Secular Humanist posted:

Man I have to say that as good of an actor as Cranston is, it's really hard for me to watch him in anything post-BB. His roles prior to BB I can still get into because he physically looked quite a bit younger on Malcolm and Seinfeld but I saw that Trumbo movie, and I don't know what it was but something about him in that irked the poo poo out of me, and I think it's just because I'm now just wired to see him as Walt. Kind of a testament to the show really, it's so good it was able to typecast an already well established actor. He's just Walt now.

If you have HBO, you should check out All The Way. He disappears into the role of LBJ.

Pepe Silvia Browne
Jan 1, 2007

Harold Stassen posted:

Your husband is dying of cancer and you're going controlling psycho over him and his acquaintances smoking pot uh yeah what's not to like, obviously you're a confirmed woman hater if you're not gung ho for that

The pot thing was a lie to cover up for the fact that he was cooking meth. It also happened before he told Skyler that he had cancer.

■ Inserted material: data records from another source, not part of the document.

/-! ### Arithmetic -/

/-- R103: `madd32` is exact but for one input, all four words 8000H, where the sum wraps to 80000000H; the exact
sum of any other input lies in [-2^31 + 2^16, 2^31 - 2^15]. -/
def Obligations.MaddWrapsOnlyWhenAllWordsAre8000 : Prop :=
  madd32 0x80008000#32 0x80008000#32 = 0x80000000#32 ∧
  ∀ a b : DWord, ¬ (a = 0x80008000#32 ∧ b = 0x80008000#32) →
    -2147483648 + 65536 ≤ pairSum a b ∧ pairSum a b ≤ 2147483648 - 32768 ∧ (madd32 a b).toInt = pairSum a b

/-- R104: each product lies in [-2^30 + 2^15, 2^30] and reaches 2^30 only at 8000H times 8000H; the exact sum of two
products lies in [-2^31 + 2^16, 2^31], and is 2^31 only where all four words are 8000H. -/
def Obligations.ProductsFitSignedDoublewords : Prop :=
  ∀ a b : DWord,
    (-1073741824 + 32768 ≤ lowWord a * lowWord b ∧ lowWord a * lowWord b ≤ 1073741824) ∧
    (-1073741824 + 32768 ≤ highWord a * highWord b ∧ highWord a * highWord b ≤ 1073741824) ∧
    (lowWord a * lowWord b = 1073741824 ↔ lowWord a = -32768 ∧ lowWord b = -32768) ∧
    (highWord a * highWord b = 1073741824 ↔ highWord a = -32768 ∧ highWord b = -32768) ∧
    (-2147483648 + 65536 ≤ pairSum a b ∧ pairSum a b ≤ 2147483648) ∧
    (pairSum a b = 2147483648 ↔ a = 0x80008000#32 ∧ b = 0x80008000#32)

/-- R106: the operands commute. -/
def Obligations.MaddOperandsCommute : Prop :=
  (∀ a b : DWord, madd32 a b = madd32 b a) ∧ ∀ (n : Nat) (a b : VWord), madd n a b = madd n b a

/-- R101: doubleword j of `MADD(n, a, b)` is `madd32` of doubleword j of each input, and there are n of them. -/
def Obligations.MaddActsOnEachDoubleword : Prop :=
  ∀ (n : Nat) (a b : VWord), n ≤ 16 →
    (∀ j, j < n → dwordOf (madd n a b) j = madd32 (dwordOf a j) (dwordOf b j)) ∧
    (∀ i, 32 * n ≤ i → (madd n a b).getLsbD i = false)

/-- R133: a doubleword of `MADDK` is `madd32`, the old doubleword (merging) or zero (zeroing), as its mask bit and the
masking mode say, and there are n of them. -/
def Obligations.MaskedMaddActsOnEachDoubleword : Prop :=
  ∀ (n : Nat) (old a b : VWord) (m : QWord) (z : Bool), n ≤ 16 →
    (∀ j, j < n →
      (m.getLsbD j = true → dwordOf (maddk n old a b m z) j = madd32 (dwordOf a j) (dwordOf b j)) ∧
      (m.getLsbD j = false → z = false → dwordOf (maddk n old a b m z) j = dwordOf old j) ∧
      (m.getLsbD j = false → z = true → dwordOf (maddk n old a b m z) j = 0#32)) ∧
    (∀ i, 32 * n ≤ i → (maddk n old a b m z).getLsbD i = false)

/-! ### What each form computes, and that it completes -/

/-- R110: where its premises hold (R173), `PMADDWD mm, mm/m64` completes; both doublewords of MM[dst] are those of
the source's Operation section, and pc advances by the length. -/
def Obligations.MmxFormCompletesWithTwoDoublewords : Prop :=
  ∀ (dst : Fin 8) (src : RM 8) (len : Nat) (s : State), ready (.pmaddwdMmx dst src len) s = true →
    ∃ t, exec (.pmaddwdMmx dst src len) s = .next t ∧
      (∀ j, j < 2 → dwordOf (readMm t dst) j = maddDword (readMm s dst) (rmValue .mmx len (readMm s) s src) j) ∧
      t.pc = s.pc + BitVec.ofNat 64 len

/-- R112: where its premises hold, `PMADDWD xmm1, xmm2/m128` completes; the four low doublewords of V[dst] are
computed from its old value and the operand, and every bit from 128 upwards keeps its value. -/
def Obligations.SseFormCompletesAndKeepsUpperBits : Prop :=
  ∀ (dst : Fin 16) (src : RM 16) (len : Nat) (s : State), ready (.pmaddwdSse dst src len) s = true →
    ∃ t, exec (.pmaddwdSse dst src len) s = .next t ∧
      (∀ j, j < 4 →
        dwordOf (readVec16 t dst) j = maddDword (readVec16 s dst) (rmValue .sse len (readVec16 s) s src) j) ∧
      (∀ i, 128 ≤ i → (readVec16 t dst).getLsbD i = (readVec16 s dst).getLsbD i) ∧
      t.pc = s.pc + BitVec.ofNat 64 len

/-- R120: where its premises hold, `VPMADDWD xmm1, xmm2, xmm3/m128` completes; the four low doublewords of V[dst] are
computed from V[src1] and the operand, and every bit from 128 upwards is 0. -/
def Obligations.Vex128FormCompletesAndZeroesUpperBits : Prop :=
  ∀ (dst src1 : Fin 16) (src2 : RM 16) (len : Nat) (s : State), ready (.vpmaddwdVex128 dst src1 src2 len) s = true →
    ∃ t, exec (.vpmaddwdVex128 dst src1 src2 len) s = .next t ∧
      (∀ j, j < 4 →
        dwordOf (readVec16 t dst) j = maddDword (readVec16 s src1) (rmValue .vex128 len (readVec16 s) s src2) j) ∧
      (∀ i, 128 ≤ i → (readVec16 t dst).getLsbD i = false) ∧
      t.pc = s.pc + BitVec.ofNat 64 len

/-- R121: the same with eight doublewords and the bits from 256 upwards. -/
def Obligations.Vex256FormCompletesAndZeroesUpperBits : Prop :=
  ∀ (dst src1 : Fin 16) (src2 : RM 16) (len : Nat) (s : State), ready (.vpmaddwdVex256 dst src1 src2 len) s = true →
    ∃ t, exec (.vpmaddwdVex256 dst src1 src2 len) s = .next t ∧
      (∀ j, j < 8 →
        dwordOf (readVec16 t dst) j = maddDword (readVec16 s src1) (rmValue .vex256 len (readVec16 s) s src2) j) ∧
      (∀ i, 256 ≤ i → (readVec16 t dst).getLsbD i = false) ∧
      t.pc = s.pc + BitVec.ofNat 64 len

e: You don't have to be gung ho about it. There's a middle ground where a character's actions can be understandable but still recognized as the wrong thing to do.

Pepe Silvia Browne fucked around with this message at 19:21 on Aug 11, 2016

Pepe Silvia Browne
Jan 1, 2007
Also, I understand that Skyler comes off as controlling, but do you ever stop to ask why she's controlling? How she came to be in the position where she's telling her adult husband which credit cards he can and can't use?

Walt is shown to be pretty bored with his normal life. He's basically on auto-pilot up through the scene where he gets the news about his cancer. Hence, "I am awake" afterwards. Walt has been putting himself in the backseat of his own life because he's resigned to the fact that he blew it. He had potential and he squandered it because he couldn't swallow his own pride (this isn't explicitly shown, but it's heavily implied in the scenes with Gretchen), and now he's just this regular dude with a boring life. He cares about his kids, and he cares about his wife, but he's detached. So Skyler is the one who has to be more engaged and pay attention to poo poo like knowing which credit card is the one we just keep for emergencies.